May 14, 2012
By Karen Parrish
American Forces Press Service
WASHINGTON – As Congress marks up the military budget, the nation’s defense leaders said today they stand ready to work with lawmakers to maintain the balance they built into their budget proposal.
Defense Secretary Leon E. Panetta and Army Gen. Martin E. Dempsey, chairman of the Joint Chiefs of Staff, spoke strongly on defense budget issues during a Pentagon press conference.
“We do not have to choose between national security and fiscal security, but that does not mean that we do not have to make tough choices,” the secretary said. “We do. And defense should not be exempt from doing its share to reduce the deficit.”
The House Armed Services Committee this week has debated aspects of the proposed defense budget, including base realignment and closure and possible missile defense sites.

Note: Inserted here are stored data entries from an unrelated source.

/-- Settles O51: at the start of a tick the rest of the tick is all of it, and step() does not read the clock that counts. -/
theorem stepsOfATickAreTick : Obligations.StepsOfATickAreTick := by
  unfold Obligations.StepsOfATickAreTick
  intro s rate n hp hc hn
  obtain ⟨m, rfl⟩ : ∃ m, n = m + 1 := ⟨n - 1, by omega⟩
  obtain ⟨t, ht, htclock⟩ := repeatSteps_keeps_clock (m + 1) s
  have hsame : t.withClock (some { rateHz := rate, perTick := m + 1, done := 0 }) = t := by
    rw [← hc, ← htclock]
    rfl
  rw [run_rest_of_tick m hp hc (Nat.zero_add _) ht, tick, ht, mapNext, hsame]
  rfl

end Sys2Proof.Machine

/-! The timers (60_exceptions R117, R118): the update as two counts, and what many of them leave. -/

namespace Sys2Proof.Machine

/-! ## One update (60_exceptions R117) -/

theorem timerUpdate_of_live {s : State} (h : s.faulted = none) : timerUpdate s = countSound (countDelay s) := by
  simp [timerUpdate, h]

theorem toNat_pred {b : Byte} (h : b ≠ 0) : (b - 1).toNat = b.toNat - 1 := by
  have hpos : b.toNat ≠ 0 := fun hz => h (BitVec.eq_of_toNat_eq hz)
  exact BitVec.toNat_sub_of_le (Nat.one_le_iff_ne_zero.mpr hpos)

theorem toNat_countDelay_dt (s : State) : (countDelay s).dt.toNat = s.dt.toNat - 1 := by
  unfold countDelay
  split
  · next h => rw [h]; rfl
  · next h => exact toNat_pred h

theorem countDelay_st_outputs (s : State) : (countDelay s).st = s.st ∧ (countDelay s).outputs = s.outputs := by
  rcases countDelay_cases s with h | ⟨b, h⟩ <;> rw [h] <;> exact ⟨rfl, rfl⟩

theorem countSound_zero {s : State} (h : s.st = 0) : countSound s = s := if_pos h

theorem countSound_one {s : State} (h : s.st = 1) :
    countSound s = { s with st := 0, outputs := .stopTone :: .startTone :: s.outputs } := by
  rw [countSound, if_neg (by rw [h]; decide), if_pos h]
  rfl

theorem countSound_more {s : State} (h0 : s.st ≠ 0) (h1 : s.st ≠ 1) :
    countSound s = { s with st := s.st - 1, outputs := .startTone :: s.outputs } := by
  rw [countSound, if_neg h0, if_neg h1]
  rfl

/-- The sound timer counts down to 0; a request to start goes out while it was not 0, a request to stop when it becomes 0. -/
theorem countSound_spec (s : State) :
    (countSound s).dt = s.dt ∧ (countSound s).st.toNat = s.st.toNat - 1 ∧
      (countSound s).outputs =
        (if s.st.toNat = 0 then [] else if s.st.toNat = 1 then [.stopTone, .startTone] else [.startTone]) ++ s.outputs := by
  by_cases h0 : s.st = 0
  · rw [countSound_zero h0, h0]
    exact ⟨rfl, rfl, rfl⟩
  · have hn0 : s.st.toNat ≠ 0 := fun hz => h0 (BitVec.eq_of_toNat_eq hz)
    by_cases h1 : s.st = 1
    · rw [countSound_one h1, h1]
      exact ⟨rfl, rfl, rfl⟩
    · have hn1 : s.st.toNat ≠ 1 := fun hz => h1 (BitVec.eq_of_toNat_eq hz)
      rw [countSound_more h0 h1, if_neg hn0, if_neg hn1]
      exact ⟨rfl, toNat_pred h0, rfl⟩
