/-- A channel is present when its level has settled FITTED and it has a kind; its debounce timer runs while its line differs from
the settled level (R132, R133). -/
abbrev PresenceSound (k : KitUnit) : Prop :=
  ∀ c : Fin 8, k.present.get c = (k.settled.get c && (k.entries.get c).kind != .none) ∧
    ((k.timers.get c).isSome = (comparedLevel k c != k.settled.get c)) ∧ (k.timers.get c).getD 0 ≤ 50

/-! ### Sample link and generator (R42, R46, R60, R62) -/

/-- The receiver after a bit has been shifted in (R42). -/
def bitTaken (b : Bool) (l : LinkUnit) : LinkUnit :=
  { l with
    window := (l.window <<< 1) ||| (if b then 1 else 0)
    lowRun := if l.state = .loopback ∨ b then 0 else min 352 (l.lowRun + 1) }

/-- The eleven words are a good data frame under the receiver's sync words (R43). -/
abbrev isGoodFrame (l : LinkUnit) (words : List Word) : Prop :=
  words.length = 11 ∧ words.getD 0 0 = l.syncA ∧ words.getD 1 0 = l.syncB ∧
  (∀ w ∈ (words.drop 2).take 8, w ≠ 0x8000) ∧ words.getD 10 0 = ((words.drop 2).take 8).sum

/-- A sample set on its way to the Half-Cycle Unit and the capture (R47). -/
def setSent (samples : Eight Int) (held test : Bool) (s : State) : State :=
  let m := SourceMsg.set ⟨samples, held, test, s.link.losses⟩
  { s with flight := { s.flight with hcuIn := s.flight.hcuIn ++ [m], capIn := s.flight.capIn ++ [m] } }

/-- A source loss notice on its way (R47). -/
def lossSent (s : State) : State :=
  { s with
    link := { s.link with losses := s.link.losses + 1 }
    flight := { s.flight with hcuIn := s.flight.hcuIn ++ [.loss], capIn := s.flight.capIn ++ [.loss] } }

/-- LINK raised on both ports (R57). -/
def linkRaised (s : State) : State := s.bothPorts (flagsRaised 0x04)

/-- Where the receiver stands in a word and a frame, by state. -/
def linkPlace (l : LinkUnit) : Bool :=
  match l.state with
  | .confirm => decide (l.wordPos.getD 16 < 16) && l.frame.isEmpty
  | .locked => decide (l.wordPos.getD 16 < 16) && decide (l.frame.length ≤ 10)
  | _ => l.wordPos.isNone && l.frame.isEmpty

/-- The receiver's figures stay in their ranges, and it is in LOOPBACK exactly while the generator runs. -/
abbrev LinkSound (s : State) : Prop :=
  linkPlace s.link = true ∧ s.link.badRun ≤ 2 ∧ s.link.lowRun ≤ 352 ∧ s.link.badTotal ≤ 0xFFFFFFFF ∧
  s.link.instants ≤ 0xFFFFFFFF ∧ (s.gen.running = true ↔ s.link.state = .loopback)

/-! ### The Half-Cycle Unit's window (R65, R67) -/

/-- A channel's sum of squares is that of the samples in the window. -/
def sumSound (h : HalfCycleUnit) (c : Nat) : Bool :=
  h.sums.get c == (h.window.map fun w => square (w.c.get c)).sum

abbrev WindowSound (h : HalfCycleUnit) : Prop :=
  h.window.length ≤ 256 ∧ (∀ c : Fin 4, sumSound h c = true) ∧
  h.testCount = (h.window.filter WinSample.test).length ∧ h.since < 128 ∧ (h.window.length < 256 → h.since = 0)

/-! ### Interval accounting (R110 to R113, R117) -/

/-- While an interval is current, every window from its first to the highest taken is counted once: aggregated, excluded or
missing; with none current the figures are clear. -/
def intervalSound (a : AggregatorUnit) : Bool :=
  match a.current, a.curN, a.first, a.highest with
  | some k, some n, some f, some h =>
    decide (15 ≤ a.length) && n == a.length && decide (k * n ≤ f) && decide (f ≤ h) && decide (h + 1 < k * n + n)
      && a.aggregated + a.excluded + a.missing == h + 1 - f
  | some _, _, _, _ => false
  | none, n, f, _ =>
    decide (15 ≤ a.length) && n.isNone && f.isNone && a.aggregated == 0 && a.excluded == 0 && a.missing == 0 && !a.eventSeen && !a.testSeen
      && a.unpowered == 0

/-! ### Printer line (R180, R188 to R193) -/

/-- The FIFO holds at most 64 bytes; each timer runs only in its own state, and in INQUIRING and STALLED the inquiry or stall timer
runs until the job has left. -/
abbrev LineSound (l : LineUnit) : Prop :=
  l.fifo.length ≤ 64 ∧
  (l.inquiry ≠ none → l.state = .inquiring) ∧ (l.poll ≠ none → l.state = .stalled) ∧
  (l.stall ≠ none → l.state = .stalled) ∧ (l.brk ≠ none → l.state = .brk) ∧
  (l.state = .inquiring → l.leaving = false → l.inquiry ≠ none) ∧
  (l.state = .stalled → l.leaving = false → l.stall ≠ none) ∧ (l.state = .brk → l.brk = none → l.shift ≠ none) ∧
  (l.leaving = true → l.inquiry = none ∧ l.poll = none ∧ l.stall = none)

/-! ### Notes (R141, R143, R146) -/

/-- A note's figures: the text kept is what was received, up to 480 bytes, and TRUNCATED says that more came. -/
def noteDataSound (d : NoteData) : Bool :=
  decide (d.author ≤ 15) && decide (1 ≤ d.parts) && decide (d.parts ≤ 8) && decide (d.cites.length ≤ 4)
    && decide (d.lastPart < d.parts) && decide (d.received ≤ 64 * d.lastPart) && d.text.length == min 480 d.received
    && (d.truncated == decide (480 < d.received))

def noteSound : NoteCtx → Bool
  | .assembling d => noteDataSound d
  | _ => true

/-! ### The Half-Cycle Unit's samples (R43, R59, R61, R65) -/

/-- A set's samples lie from -32767 to 32767. -/
def setSound : SourceMsg → Bool
  | .set x => x.samples.toList.all fun v => decide (v.natAbs ≤ 32767)
  | .loss => true

/-- Every sample that is held or on its way lies from -32767 to 32767, and so does every generator level. -/
abbrev SamplesSound (s : State) : Prop :=
  (s.hcu.window.all fun w => w.c.toList.all fun v => decide (v.natAbs ≤ 32767)) = true ∧
  s.flight.hcuIn.all setSound = true ∧ s.flight.capIn.all setSound = true ∧
  (s.link.lastGood.toList.all fun v => decide (v.natAbs ≤ 32767)) = true ∧
  s.gen.levelA ≤ 32767 ∧ s.gen.levelB ≤ 32767

/-- A sample set completes a half cycle: it fills the window, or it is the 128th since the last value (R67). -/
def endsHalfCycle (h : HalfCycleUnit) : Bool := h.window.length == 255 || (h.window.length == 256 && h.since == 127)

/-! ### The detector's contexts (R84 to R97) -/

/-- A channel's value where it is a detector channel of a half-cycle value (R85). -/
def seen (v : HalfValue) (c : Nat) : Option ChanValue := (v.chans.get c).filter ChanValue.inDetector

/-- Some detector channel of the value satisfies f. -/
def someSeen (v : HalfValue) (f : ChanValue → Bool) : Bool :=
  (List.range 4).any fun c => match seen v c with | some y => f y | none => false

/-- A residual past a threshold: below it in LOW, above it in HIGH (R86, R89). -/
def beyond (x : DetCtx) (limit : Nat) (y : ChanValue) : Bool :=
  match x with
  | .low => decide (y.residual < limit)
  | .high => decide (limit < y.residual)

/-- The end test fails for a residual: below Td + H in LOW, above Ts - H in HIGH (R87, R89). -/
def unrecovered (x : DetCtx) (f : Frozen) (y : ChanValue) : Bool :=
  match x with
  | .low => decide (y.residual < f.limit + f.hyst)
  | .high => decide (f.limit - f.hyst < y.residual)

Congress passed the Budget Control Act of 2011, Panetta noted, which requires a reduction of defense spending of $487 billion over the next 10 years.
To meet those cuts, department senior leaders worked with President Barack Obama to craft a strategy outlining defense priorities, the secretary said. They then built a spending plan that both supports that strategy and meets the Budget control Act’s spending caps, he added.
“My concern is that if Congress now tries to reverse many of the tough decisions that we reached by adding several billion dollars to the president’s budget request, then they risk not only potential gridlock … [but] they could force the kind of trade-offs that could jeopardize our national defense,” Panetta said.
The secretary described some of those trade-offs. If DOD leaders can’t retire aging ships and aircraft, he said, they will have to realize savings in areas such as modernization investment.
If the department can’t reduce force structure after 2014, “Congress would be forcing us to reduce readiness. We would have to cut training [and] we’d have to cut equipment,” Panetta added.
And if Congress limits the Pentagon’s ability to put military health care costs on what the secretary called a sustainable track, lawmakers would limit defense options to invest in “new technologies that we believe are critical to the force we need for the future,” he said.
Dempsey said he appreciates the difficulties lawmakers must contend with in managing military spending as U.S. military involvement in Afghanistan continues, and complex security challenges lie ahead.
The chairman said he and Panetta, along with the service chiefs and combatant commanders, faced the same issues when they prepared their budget request.
DOD’s spending plan “is a responsible investment in our nation’s security,” Dempsey said.
The challenge in finalizing defense funding is to “make sure our armed forces have what they need — and no more than we need — to keep America immune from coercion,” the chairman said.
DOD’s budget request reflects a carefully devised set of choices to sustain the joint force, Dempsey said.
Those choices, he added, reflect “the right mix among force structure, modernization, readiness, pay and benefits. Different choices will produce a different balance.”